Now the query is simple:

SELECT 
    u.id,
    u.name,
    u.email,
    COALESCE(s.order_count, 0) as order_count,
    COALESCE(s.total_spent, 0) as total_spent,
    s.last_order_at as last_order
FROM users u
LEFT JOIN user_order_summary s ON s.user_id = u.id
WHERE u.created_at > '2016-01-01'
ORDER BY s.total_spent DESC NULLS LAST
LIMIT 100;

Result: 45ms! 100x faster than the original.

Step 6: Add Application-Level Caching

For data that doesn’t change often, cache in Redis:

import redis
import json

redis_client = redis.Redis(host='localhost', port=6379, db=0)

def get_top_users(cache_ttl=300):
    cache_key = 'dashboard:top_users'
    
    # Try cache first
    cached = redis_client.get(cache_key)
    if cached:
        return json.loads(cached)
    
    # Query database
    query = """
        SELECT 
            u.id,
            u.name,
            u.email,
            COALESCE(s.order_count, 0) as order_count,
            COALESCE(s.total_spent, 0) as total_spent,
            s.last_order_at as last_order
        FROM users u
        LEFT JOIN user_order_summary s ON s.user_id = u.id
        WHERE u.created_at > '2016-01-01'
        ORDER BY s.total_spent DESC NULLS LAST
        LIMIT 100
    """
    
    result = db.execute(query).fetchall()
    data = [dict(row) for row in result]
    
    # Cache for 5 minutes
    redis_client.setex(cache_key, cache_ttl, json.dumps(data))
    
    return data

First request: 45ms (database) Subsequent requests: <1ms (cache)

Step 7: Optimize Other Slow Queries

I found more slow queries using pg_stat_statements:

-- Enable pg_stat_statements
CREATE EXTENSION IF NOT EXISTS pg_stat_statements;

-- Find slowest queries
SELECT 
    query,
    calls,
    total_time,
    mean_time,
    max_time
FROM pg_stat_statements
ORDER BY mean_time DESC
LIMIT 20;

This showed several N+1 query problems in our code.

N+1 Query Problem

Bad code:

# Get all users
users = User.query.all()

# For each user, get their orders (N+1 queries!)
for user in users:
    orders = Order.query.filter_by(user_id=user.id).all()
    print(f"{user.name}: {len(orders)} orders")

This executes 1 query for users + N queries for orders = N+1 queries.

Fixed with eager loading:

from sqlalchemy.orm import joinedload

# Single query with JOIN
users = User.query.options(joinedload(User.orders)).all()

for user in users:
    print(f"{user.name}: {len(user.orders)} orders")

Now it’s just 1 query.

Partial Indexes

For queries that filter on specific values, partial indexes are smaller and faster:

-- Instead of indexing all orders
CREATE INDEX idx_orders_status ON orders(status);

-- Index only pending orders (most queries filter for this)
CREATE INDEX idx_orders_pending ON orders(status) 
WHERE status = 'pending';

Partial indexes are smaller, so they fit in memory better.

VACUUM and ANALYZE

PostgreSQL needs regular maintenance:

-- Update statistics for query planner
ANALYZE;

-- Reclaim space from deleted rows
VACUUM;

-- Both at once
VACUUM ANALYZE;

I set up a cron job to run this nightly:

# /etc/cron.d/postgres-maintenance
0 2 * * * postgres psql -d myapp -c "VACUUM ANALYZE;"

Connection Pooling

Our app was creating a new database connection for every request.
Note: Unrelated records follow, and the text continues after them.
/-- The seven checks of R78, in order. -/
def authenticate (x : Silicon) (f : Fuses) (img : List Byte) : Chk Unit := do
  let sig := img.length - 256
  let key := slice img sig 97
  let slot := f.slot (u8At img 29)
  need (f.slots.any KeySlot.live) 0x301 sig
  need (decide (u8At img 29 < 4) && slot.live) 0x302 29
  need (slot.hash == some (sha384 key)) 0x303 sig
  need (ecdsaVerify key (sha384 (img.take sig)) (beNat (slice img (sig + 104) 48)) (beNat (slice img (sig + 152) 48))) 0x304 sig
  need (between f.epoch (u8At img 28) 63) 0x305 28
  need (decide (u16At img 14 = 0) || decide (u16At img 14 = x.variant.part)) 0x306 14
  need (decide (u8At img 30 ≤ x.stepping)) 0x307 30

/-- IMAGE_AUTHENTICATE (R65 step 7, R78). -/
def State.imageAuthenticate (s : State) : State :=
  if s.rd Reg.IMAGE_STATUS.STATE ≠ 2 then s
  else match authenticate s.silicon s.fuses s.load.image with
    | .error (code, off) => s.refuse code 0xFFFF 0 off
    | .ok () => (s.wr Reg.IMAGE_STATUS.STATE 3).modPower fun p => { p with step := 8 }

/-- IMAGE_AUTHENTICATE. -/
def execImageAuthenticate (t : Nat) (s : State) : Host.Outcome State Fault Refusal := done (s.elapse t).imageAuthenticate

/-! ### Step 8: the sections -/

/-- A refusal with its whole place: code, section index, section type, image offset. -/
abbrev Placed (α : Type) := Except (Nat × Nat × Nat × Nat) α

/-- A check reported against a section. -/
def placed {α : Type} (index type : Nat) (x : Chk α) : Placed α :=
  match x with
  | .ok a => .ok a
  | .error (code, off) => .error (code, index, type, off)

/-- The section types (Table 03-5). -/
def mandatory : List Nat := [1, 2, 3, 4, 5, 6, 7, 0x10, 0x11, 0x12]
def knownType (type : Nat) : Bool := mandatory.contains type || between 0x20 type 0x24

/-- Whether a section has the size its type needs (Table 03-5 and the chapters that define the sections). -/
def sizeOk (type n : Nat) : Bool :=
  match type with
  | 1 => n == 72
  | 2 => n % 4 == 0
  | 3 => n % 8 == 0
  | 4 => n % 16 == 0
  | 5 => n % 32 == 0
  | 6 => n % 16 == 0
  | 7 => n == 32
  | 0x10 => n == 512
  | 0x20 => n == 6760
  | 0x21 => n == 1040
  | 0x22 => n == 6416
  | 0x23 => n == 64
  | 0x24 => n == 320
  | _ => true

/-- The checks that the section's own chapter gives. -/
def ownSection (v : Variant) (drives : Bool) (type : Nat) (c : Cfg) (o : Nat) (b : List Byte) : Chk Cfg :=
  match type with
  | 1 => frameSection c o b
  | 2 => slicesSection v c o b
  | 3 => chainsSection v c o b
  | 4 => cellsSection v c o b
  | 5 => armsSection v c o b
  | 6 => convsSection v c o b
  | 7 => limitsSection c o b
  | 0x10 => safetySection drives c o b
  | 0x11 => graphsSection c o b
  | 0x12 => coeffSection c o b
  | 0x20 => adcSection v c o b
  | 0x21 => driveSection v c o b
  | 0x22 => canSection c o b
  | 0x23 => timeSection c o b
  | 0x24 => backboneSection c o b
  | _ => .ok c

/-- One section table entry (Table 03-4, R73): a type that is known, in version 1, present once. -/
def tableEntry (l : List SectionRef) (o : Nat) (e : List Byte) : Placed (List SectionRef) := do
  let r : SectionRef := ⟨l.length, u16At e 0, u16At e 2, u32At e 4, u32At e 8, u32At e 12⟩
  placed r.index r.type (need (knownType r.type || decide (0x8000 ≤ r.type)) 0x107 o)
  placed r.index r.type (need (decide (r.version = 1) || decide (0x8000 ≤ r.type)) 0x102 (o + 2))
  placed r.index r.type (need (!(l.any fun x => x.type == r.type)) 0x106 o)
  return l ++ [r]

/-- The header's and the signature block's reserved bytes, and the section table (R72, R74). The checks of the table entries are all made in
the table's order, before any section's own (DESIGN CHOICE, assumption 25). -/
def sectionTable (img : List Byte) : Placed (List SectionRef) := do
  let sig := img.length - 256
  let n := u16At img 12
  let o := u32At img 32
  placed 0xFFFF 0 (reserved img 0 31 1)
  placed 0xFFFF 0 (reserved img 0 36 220)
  placed 0xFFFF 0 (reserved img 0 (sig + 97) 7)
  placed 0xFFFF 0 (reserved img 0 (sig + 200) 56)
  placed 0xFFFF 0 (need (between 1 n 64) 0x105 12)
  placed 0xFFFF 0 (need (decide (o % 8 = 0) && decide (256 ≤ o) && decide (o + 16 * n ≤ sig)) 0x105 32)
  (cut 16 n o (slice img o (16 * n))).foldlM (fun l p => tableEntry l p.1 p.2) []

/-- One section (R72 to R74, Table 03-14): present where it must be, its bounds, its CRC, its length, then its own checks. `past` are the
sections processed before it: an overlap is judged and reported at the later of the two in type order (DESIGN CHOICE, assumption 25). A
mandatory section of size 0 is refused as though it were absent (R74). -/
def oneSection (v : Variant) (img : List Byte) (table past : List SectionRef) (c : Cfg) (type : Nat) :
    Placed (List SectionRef × Cfg) :=
  let tbo := u32At img 32
  match table.find? (·.type == type) with
  | none => if mandatory.contains type then .error (0x108, 0xFFFF, type, tbo) else .ok (past, c)
  | some r => if mandatory.contains type && decide (r.size = 0) then .error (0x108, 0xFFFF, type, tbo) else placed r.index type do
    let e := tbo + 16 * r.index
    need (decide (r.offset % 8 = 0) && decide (tbo + 16 * table.length ≤ r.offset) && decide (r.offset + r.size ≤ img.length - 256)
      && !(past.any fun x => overlaps r.offset r.size x.offset x.size)) 0x105 (e + 4)
    let b := slice img r.offset r.size
    need (decide (crc32 b = r.crc)) 0x104 r.offset
    need (sizeOk type r.size) 0x109 (e + 8)
    let c ← ownSection v (table.any fun x => x.type == 0x21) type c r.offset b
    return (r :: past, c)

/-- `x` put into a rising list that does not hold it. -/
def insertUp (x : Nat) : List Nat → List Nat
  | [] => [x]
  | y :: t => if x < y then x :: y :: t else if x = y then y :: t else y :: insertUp x t

/-- The structure of an image before its sections: its header, and what the time base takes without a TIME section. -/
def headerCfg (img : List Byte) : Cfg :=
  { (default : Cfg) with
    imageId := u64At img 16, version := u32At img 24, size := img.length, epoch := u8At img 28, keySlot := u8At img 29, time := timeDefault }

/-- The sections of the given types, in order. -/
def runSections (v : Variant) (img : List Byte) (table : List SectionRef) (types : List Nat) : Placed Cfg := do
  let r ← types.foldlM (fun (acc : List SectionRef × Cfg) type => oneSection v img table acc.1 acc.2 type) ([], headerCfg img)
  return r.2

/-- The whole of step 8 (R73): what the image declares, or the first failed check; and the FRAME section where it was accepted. -/
def checkImage (v : Variant) (img : List Byte) : Option FrameCfg × Placed Cfg :=
  match sectionTable img with
  | .error e => (none, .error e)
  | .ok table =>
    let types := table.foldl (fun l r => insertUp r.type l) mandatory
    ((match runSections v img table [1] with
      | .ok c => some c.frame
      | .error _ => none), runSections v img table types)

/-- The frame timer starts with the fields of FRAME (R40, R42), its first tick as R315 places it. -/
def State.startTimer (s : State) (f : FrameCfg) : State :=
  let s := ((s.wr Reg.FRAME_PERIOD.PERIOD f.period).wr Reg.FRAME_PHASE0.SAMPLE f.sample).wr Reg.FRAME_PHASE0.APPLY f.apply
  let s := ((s.wr Reg.FRAME_PHASE1.FREEZE f.freeze).wr Reg.FRAME_PHASE1.COMPUTE_END f.computeEnd).wr Reg.FRAME_PHASE2.RANK_END f.rankEnd
  (s.wr Reg.FRAME_STATUS.RUNNING 1).modFr fun x => { x with phase := .stopped, nextPeriod := none, nextTick := s.firstTick f.period }

/-- SECTION_CHECKS (R65 step 8, R73). -/
def State.sectionChecks (s : State) : State :=
  if s.rd Reg.IMAGE_STATUS.STATE ≠ 3 then s
  else
    let (frame, r) := checkImage s.silicon.variant s.load.image
    let s := match frame with
      | some f => s.startTimer f
      | none => s
    match r with
    | .error (code, index, type, off) => s.refuse code index type off
    | .ok c =>
      ((s.modLoad fun l => { l with built := some c }).wr Reg.IMAGE_STATUS.STATE 4).modPower fun p => { p with step := 9 }

/-- SECTION_CHECKS. -/
def execSectionChecks (t : Nat) (s : State) : Host.Outcome State Fault Refusal := done (s.elapse t).sectionChecks

/-! ### Key fuses (R79) -/

/-- The fuses as IMAGE_KEY shows them, bit n for slot n (assumptions 5 and 6). -/
def Fuses.programmed (f : Fuses) : Nat := (upTo 4).foldl (fun w n => if (f.slot n).hash.isSome then setBit w n else w) 0
def Fuses.revokedBits (f : Fuses) : Nat := (upTo 4).foldl (fun w n => if (f.slot n).revoked then setBit w n else w) 0

/-- Slot n with a new value. -/
def Fuses.withSlot (f : Fuses) (n : Nat) (k : KeySlot) : Fuses :=
  match n with
  | 0 => { f with slot0 := k }
  | 1 => { f with slot1 := k }
  | 2 => { f with slot2 := k }
  | 3 => { f with slot3 := k }
  | _ => f

/-- What a fuse operation leaves (R79): a hash goes into an empty slot only, a revoke bit and the epoch never fall. -/
def Fuses.apply (f : Fuses) : FuseOp → Fuses
  | .program n h => if (f.slot n).hash.isSome then f else f.withSlot n { f.slot n with hash := some h }
  | .revoke n => f.withSlot n { f.slot n with revoked := true }
  | .burn e => { f with epoch := max f.epoch e }

/-- A fuse operation starts: BUSY. -/
def State.startFuse (s : State) (op : FuseOp) : State := (s.modLoad fun l => { l with fuse := some op }).wr Reg.KEY_STATUS.BUSY 1

/-- A fuse operation that ends without one: its result. -/
def State.fuseResult (s : State) (r : Nat) : State := s.wr Reg.KEY_STATUS.RESULT r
This is slow.

I added PgBouncer for connection pooling:

# /etc/pgbouncer/pgbouncer.ini
[databases]
myapp = host=localhost port=5432 dbname=myapp

[pgbouncer]
listen_addr = 127.0.0.1
listen_port = 6432
auth_type = md5
auth_file = /etc/pgbouncer/userlist.txt
pool_mode = transaction
max_client_conn = 100
default_pool_size = 20

Application now connects to PgBouncer (port 6432) instead of PostgreSQL directly (port 5432).
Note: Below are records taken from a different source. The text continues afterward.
-- ==== Sys2Proof/Machine/Dispatch.lean ====
section
/-! DEFINITION. One arm per command: the meaning it calls. -/

namespace Sys2Proof.Machine
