/-- How an attempt ends (R324, R330, R333 to R336). A message that completes leaves the queue, goes out on the bus, but not in internal
loop-back, with the ESI of the error state it was sent in, lowers TEC and leaves a transmit record, dropped with OVF where 32 wait. A lost
arbitration changes no queue and no counter, and the offered message is tried again. An error raises TEC by the standard's amount and
leaves every entry queued; TEC above 255 is bus-off. RECOVER acts in bus-off alone; at its end the controller is error active with TEC =
REC = 0; an error while receiving, where the controller hears the bus and joins in, raises REC, which gives the warning at 96 and error
passive at 128. -/
def Obligations.CanAttemptsEndAndBusOffRecovers : Prop :=
  (∀ (s : State) (k : Fin 4) (sf sn t : Nat) (m : CanMsg), (s.can k.val).attempt = some m → s.rd Reg.CAN_CTRL.MODE k.val = 1 →
    ∃ n, exec (.canTxComplete k sf sn t) s = .next n ∧ n.canMsgs k.val = dropFirst m (s.canMsgs k.val) ∧
      n.rd Reg.CAN_ERRCNT.TEC k.val = (s.rd Reg.CAN_ERRCNT.TEC k.val - 1) % 512 ∧
      hasBit (n.rd Reg.CAN_EVENT.EVENTS k.val) 1 = true ∧
      ((s.can k.val).records.length < 32 → (n.can k.val).records = (s.can k.val).records
        ++ [⟨m.source, m.late && decide (m.buffer < 31), m.buffer, m.seq, sf⟩] ∧
        n.rd Reg.CAN_TXE_STATUS.COUNT k.val = (s.can k.val).records.length + 1) ∧
      (32 ≤ (s.can k.val).records.length → (n.can k.val).records = (s.can k.val).records ∧ n.rd Reg.CAN_TXE_STATUS.OVF k.val = 1) ∧
      s.out ++ [.can k.val m.id m.ide m.fdf (m.brs && ((s.canCfg k.val).map (·.brsEn)).getD false)
        (decide (s.rd Reg.CAN_STATUS.STATE k.val = 2) && m.fdf) m.data] <+: n.out ∧
      n.rd Reg.CAN_RX_STATUS.OWNED k.val = s.rd Reg.CAN_RX_STATUS.OWNED k.val ∧
      Effect [.time, .faults, .host, .fr, .canQueues, .cans, .out] (some (movesTime ++ movesIrq ++ movesFault ++ movesCanEntry ++
        [Reg.CAN_ERRCNT.TEC, Reg.CAN_EVENT.EVENTS, Reg.CAN_RX_STATUS.DROPPED, Reg.CAN_RX_STATUS.OVF, Reg.CAN_RX_STATUS.OWNED,
        Reg.CAN_STATUS.STATE, Reg.CAN_STATUS.WARNING, Reg.CAN_TXE_STATUS.COUNT, Reg.CAN_TXE_STATUS.OVF, Reg.CAN_TXQ.FILL,
        Reg.CAN_TXQ.LATE])) s n) ∧
  (∀ (s : State) (k : Fin 4) (sf sn t : Nat) (m : CanMsg), (s.can k.val).attempt = some m → s.rd Reg.CAN_CTRL.MODE k.val = 2 →
    ∃ n, exec (.canTxComplete k sf sn t) s = .next n ∧ n.canMsgs k.val = dropFirst m (s.canMsgs k.val) ∧
      (∀ a b c d e f, Out.can k.val a b c d e f ∉ n.out.drop s.out.length) ∧
      Effect [.time, .faults, .host, .fr, .canQueues, .cans, .out] (some (movesTime ++ movesIrq ++ movesFault ++ movesCanEntry ++
        [Reg.CAN_ERRCNT.TEC, Reg.CAN_EVENT.EVENTS, Reg.CAN_RX_STATUS.DROPPED, Reg.CAN_RX_STATUS.OVF, Reg.CAN_RX_STATUS.OWNED,
        Reg.CAN_STATUS.STATE, Reg.CAN_STATUS.WARNING, Reg.CAN_TXE_STATUS.COUNT, Reg.CAN_TXE_STATUS.OVF, Reg.CAN_TXQ.FILL,
        Reg.CAN_TXQ.LATE])) s n) ∧
  (∀ (s : State) (k : Fin 4) (sf sn t : Nat), (s.can k.val).attempt = none →
    ∃ n, exec (.canTxComplete k sf sn t) s = .next n ∧ Effect [.time, .host, .fr, .out] (some (movesTime ++ movesIrq)) s n) ∧
  (∀ (s : State) (k : Fin 4) (pen t : Nat) (m : CanMsg), (s.can k.val).attempt = some m → (s.can k.val).flushed = false →
    ∃ n, exec (.canTxAttemptFail k true pen t) s = .next n ∧ n.canQueues = s.canQueues ∧
      (n.can k.val).attempt = (if s.canSends k.val then (s.can k.val).offer else none) ∧
      n.rd Reg.CAN_ERRCNT.TEC k.val = s.rd Reg.CAN_ERRCNT.TEC k.val ∧ n.rd Reg.CAN_STATUS.STATE k.val = s.rd Reg.CAN_STATUS.STATE k.val) ∧
  (∀ (s : State) (k : Fin 4) (pen t : Nat) (m : CanMsg), (s.can k.val).attempt = some m → (s.can k.val).flushed = false →
    s.rd Reg.CAN_ERRCNT.TEC k.val + pen ≤ 255 →
    ∃ n, exec (.canTxAttemptFail k false pen t) s = .next n ∧ n.canQueues = s.canQueues ∧
      n.rd Reg.CAN_ERRCNT.TEC k.val = s.rd Reg.CAN_ERRCNT.TEC k.val + pen ∧
      (s.rd Reg.CAN_STATUS.STATE k.val = 1 → 128 ≤ s.rd Reg.CAN_ERRCNT.TEC k.val + pen → n.rd Reg.CAN_STATUS.STATE k.val = 2) ∧
      (96 ≤ s.rd Reg.CAN_ERRCNT.TEC k.val + pen → n.rd Reg.CAN_STATUS.WARNING k.val = 1)) ∧
  (∀ (s : State) (k : Fin 4) (pen t : Nat) (m : CanMsg), (s.can k.val).attempt = some m → (s.can k.val).flushed = false →
    255 < s.rd Reg.CAN_ERRCNT.TEC k.val + pen → s.mayRaise = true →
    ∃ n, exec (.canTxAttemptFail k false pen t) s = .next n ∧ n.canQueues = s.canQueues ∧ (n.can k.val).attempt = none ∧
      n.rd Reg.CAN_STATUS.STATE k.val = 3 ∧ n.rd Reg.CAN_ERRCNT.BUSOFF k.val = min 255 (s.rd Reg.CAN_ERRCNT.BUSOFF k.val + 1) ∧
      n.rd Reg.CAN_STATUS.RECOVERING k.val = s.rd Reg.CAN_CTRL.AUTO_RECOVER k.val % 2 ∧
      hasBit (n.rd Reg.CAN_EVENT.EVENTS k.val) 4 = true ∧ raises (s.elapse t) n 39 k.val ∧
      Effect [.time, .faults, .host, .fr, .canQueues, .cans, .out] (some (movesTime ++ movesIrq ++ movesFault ++ [Reg.CAN_ERRCNT.BUSOFF,
        Reg.CAN_ERRCNT.TEC, Reg.CAN_EVENT.EVENTS, Reg.CAN_STATUS.RECOVERING, Reg.CAN_STATUS.STATE, Reg.CAN_STATUS.WARNING,
        Reg.CAN_TXQ.FILL])) s n) ∧
  (∀ (s : State) (k : Fin 4) (t : Nat),
    ∃ n, exec (.canRecover k t) s = .next n ∧
      n.rd Reg.CAN_STATUS.RECOVERING k.val = (if s.rd Reg.CAN_STATUS.STATE k.val = 3 then 1 else s.rd Reg.CAN_STATUS.RECOVERING k.val) ∧
      Effect [.time, .host, .fr, .out] (some (movesTime ++ movesIrq ++ [Reg.CAN_STATUS.RECOVERING])) s n) ∧
  (∀ (s : State) (k : Fin 4) (t : Nat), s.rd Reg.CAN_STATUS.STATE k.val = 3 → s.on Reg.CAN_STATUS.RECOVERING k.val = true →
    ∃ n, exec (.canRecoveryDone k t) s = .next n ∧ n.rd Reg.CAN_STATUS.STATE k.val = 1 ∧ n.rd Reg.CAN_STATUS.RECOVERING k.val = 0 ∧
      n.rd Reg.CAN_ERRCNT.TEC k.val = 0 ∧ n.rd Reg.CAN_ERRCNT.REC k.val = 0 ∧ n.rd Reg.CAN_STATUS.WARNING k.val = 0 ∧
      hasBit (n.rd Reg.CAN_EVENT.EVENTS k.val) 5 = true ∧
      Effect [.time, .host, .fr, .out] (some (movesTime ++ movesIrq ++ [Reg.CAN_ERRCNT.REC, Reg.CAN_ERRCNT.TEC, Reg.CAN_EVENT.EVENTS,
        Reg.CAN_STATUS.RECOVERING, Reg.CAN_STATUS.STATE, Reg.CAN_STATUS.WARNING])) s n) ∧
  (∀ (s : State) (k : Fin 4) (am t : Nat), (s.rd Reg.CAN_CTRL.MODE k.val = 1 ∨ s.rd Reg.CAN_CTRL.MODE k.val = 3) →
    (s.rd Reg.CAN_STATUS.STATE k.val = 1 ∨ s.rd Reg.CAN_STATUS.STATE k.val = 2) →
    ∃ n, exec (.canRxError k am t) s = .next n ∧ n.rd Reg.CAN_ERRCNT.REC k.val = min 255 (s.rd Reg.CAN_ERRCNT.REC k.val + am) ∧
      (96 ≤ s.rd Reg.CAN_ERRCNT.REC k.val + am → n.rd Reg.CAN_STATUS.WARNING k.val = 1) ∧
      (128 ≤ s.rd Reg.CAN_ERRCNT.REC k.val + am → n.rd Reg.CAN_STATUS.STATE k.val = 2) ∧
      Effect [.time, .host, .fr, .out] (some (movesTime ++ movesIrq ++ [Reg.CAN_ERRCNT.REC, Reg.CAN_EVENT.EVENTS, Reg.CAN_STATUS.STATE,
        Reg.CAN_STATUS.WARNING])) s n) ∧
  (∀ (s : State) (k : Fin 4) (am t : Nat), (s.rd Reg.CAN_CTRL.MODE k.val = 0 ∨ s.rd Reg.CAN_CTRL.MODE k.val = 2 ∨
      s.rd Reg.CAN_CTRL.MODE k.val = 4 ∨ s.rd Reg.CAN_STATUS.STATE k.val = 0 ∨ s.rd Reg.CAN_STATUS.STATE k.val = 3) →
    ∃ n, exec (.canRxError k am t) s = .next n ∧ Effect [.time, .host, .fr, .out] (some (movesTime ++ movesIrq)) s n)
Result: Connection overhead reduced from ~10ms to <1ms.

Monitoring

I set up monitoring with pg_stat_statements and Grafana:

-- Queries per second
SELECT 
    COUNT(*) / 60.0 as qps
FROM pg_stat_statements
WHERE query_start > NOW() - INTERVAL '1 minute';

-- Cache hit ratio (should be >99%)
SELECT 
    sum(blks_hit) / (sum(blks_hit) + sum(blks_read)) as cache_hit_ratio
FROM pg_stat_database;

-- Active connections
SELECT COUNT(*) FROM pg_stat_activity WHERE state = 'active';

I alert when:

  • Cache hit ratio < 95%
  • Active connections > 80
  • Slow queries > 1s

Results Summary

OptimizationQuery TimeImprovement
Original5200ms-
Added indexes1200ms77%
Optimized join850ms84%
Composite index320ms94%
Denormalization45ms99.1%
Redis cache<1ms99.98%

Lessons Learned

  1. Measure first - Use EXPLAIN ANALYZE before optimizing
  2. Indexes are crucial - But don’t over-index
  3. Denormalize for reads - Write complexity for read speed
  4. Cache aggressively - Redis is fast
  5. Monitor continuously - Performance degrades over time

Common Mistakes

1. Too many indexes

Every index slows down writes. I had 15 indexes on the orders table. Removed 8 unused ones.

2. Not using LIMIT

Always limit results:

-- Bad: returns all rows
SELECT * FROM users;

-- Good: returns only what you need
SELECT * FROM users LIMIT 100;

**3. SELECT ***

Only select columns you need:

-- Bad: transfers unnecessary data
SELECT * FROM users;

-- Good: only what's needed
SELECT id, name, email FROM users;

4. Implicit type conversions

-- Bad: can't use index (user_id is integer)
WHERE user_id = '123'

-- Good: correct type
WHERE user_id = 123

Tools I Use

  • EXPLAIN ANALYZE - Query execution plans
  • pg_stat_statements - Query statistics
  • pgBadger - Log analyzer
  • PgBouncer - Connection pooling
  • Redis - Caching layer

Conclusion

Database optimization is an ongoing process. These changes took a week but improved user experience dramatically.

Key takeaways:

  • Use EXPLAIN ANALYZE to find bottlenecks
  • Add indexes strategically
  • Denormalize for read-heavy workloads
  • Cache frequently accessed data
  • Monitor query performance

Our dashboard now loads in under 100ms. Users are happy, and so am I.

Performance matters. Invest time in optimization.